**To do:** Up to and including the line containing "def Obligations.DeterministicRootsFollowTheirFormulas : Prop", set down each line of the entries below exactly, starting from the first, and leave out the rest.

Collected data entries

/-- R84, R85, R86 and R90: MODSQRT with p < 3 or even is MODULUS; for p ≡ 3 (mod 4) and p ≡ 5 (mod 8) it computes the
source's formulas, without a draw, for every p, prime or not. -/
def Obligations.DeterministicRootsFollowTheirFormulas : Prop :=
  ∀ (rd rs1 rs2 : BReg) (s : State) (g p u : Nat), g = s.num rs1 → p = s.num rs2 → u = (p - 5) / 8 →
    (p < 3 ∨ p % 2 = 0 →
      exec (.modsqrt rd rs1 rs2) s = .next (failed { s with sqrtIterUsed := 0#16 } .modulus)) ∧
    (p % 4 = 3 →
      (g ^ ((p + 1) / 4) % p) ^ 2 % p = g % p →
      exec (.modsqrt rd rs1 rs2) s = .next (wrote { s with sqrtIterUsed := 0#16 } rd (g ^ ((p + 1) / 4) % p))) ∧
    (p % 4 = 3 →
      (g ^ ((p + 1) / 4) % p) ^ 2 % p ≠ g % p →
      exec (.modsqrt rd rs1 rs2) s = .next (failed { s with sqrtIterUsed := 0#16 } .noSqrt)) ∧
    (p % 8 = 5 → g ^ (2 * u + 1) % p = 1 →
      exec (.modsqrt rd rs1 rs2) s = .next (wrote { s with sqrtIterUsed := 0#16 } rd (g ^ (u + 1) % p))) ∧
    (p % 8 = 5 → g ^ (2 * u + 1) % p = p - 1 →
      exec (.modsqrt rd rs1 rs2) s =
        .next (wrote { s with sqrtIterUsed := 0#16 } rd (2 * g % p * ((4 * g) ^ u % p) % p))) ∧
    (p % 8 = 5 → g ^ (2 * u + 1) % p ≠ 1 → g ^ (2 * u + 1) % p ≠ p - 1 →
      exec (.modsqrt rd rs1 rs2) s = .next (failed { s with sqrtIterUsed := 0#16 } .noSqrt))

/-- R87 and R90: for p ≡ 1 (mod 8) the draws decide. After the draws `xs`, none conclusive, the next draw x succeeds or
detects a non-residue, if an attempt is left; when SQRT_ITER_MAX attempts were inconclusive the command completes with
SQRT_ITER. The draws are those the entropy source has laid out (log 3), taken mod p (log 4). -/
def Obligations.ProbabilisticRootFollowsTheDraws : Prop :=
  ∀ (rd rs1 rs2 : BReg) (s : State) (g p : Nat) (UV : Nat → Nat × Nat) (xs rest : List Nat),
    g = s.num rs1 → p = s.num rs2 → 3 ≤ p → p % 8 = 1 →
    (∀ x, UV x = lucas (x % p) g ((p + 1) / 2) p) →
    (∀ x ∈ xs, (UV x).2 ^ 2 % p ≠ 4 * g % p ∧ ((UV x).1 = 1 ∨ (UV x).1 = p - 1)) →
    (∀ x, s.entropy.supply = xs ++ x :: rest → xs.length < s.sqrtIterMax.toNat →
      (UV x).2 ^ 2 % p = 4 * g % p →
      exec (.modsqrt rd rs1 rs2) s = .next (wrote { s with
        sqrtIterUsed := BitVec.ofNat 16 (xs.length + 1)
        entropy := ⟨rest, s.entropy.drawn + xs.length + 1⟩ } rd ((UV x).2 * invMod 2 p % p))) ∧
    (∀ x, s.entropy.supply = xs ++ x :: rest → xs.length < s.sqrtIterMax.toNat →
      (UV x).2 ^ 2 % p ≠ 4 * g % p → (UV x).1 ≠ 1 → (UV x).1 ≠ p - 1 →
      exec (.modsqrt rd rs1 rs2) s = .next (failed { s with
        sqrtIterUsed := BitVec.ofNat 16 (xs.length + 1)
        entropy := ⟨rest, s.entropy.drawn + xs.length + 1⟩ } .noSqrt)) ∧
    (s.entropy.supply = xs ++ rest → xs.length = s.sqrtIterMax.toNat →
      exec (.modsqrt rd rs1 rs2) s = .next (failed { s with
        sqrtIterUsed := s.sqrtIterMax
        entropy := ⟨rest, s.entropy.drawn + xs.length⟩ } .sqrtIter))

**Response below:**
/-- R84, R85, R86 and R90: MODSQRT with p < 3 or even is MODULUS; for p ≡ 3 (mod 4) and p ≡ 5 (mod 8) it computes the
source's formulas, without a draw, for every p, prime or not. -/
def Obligations.DeterministicRootsFollowTheirFormulas : Prop :=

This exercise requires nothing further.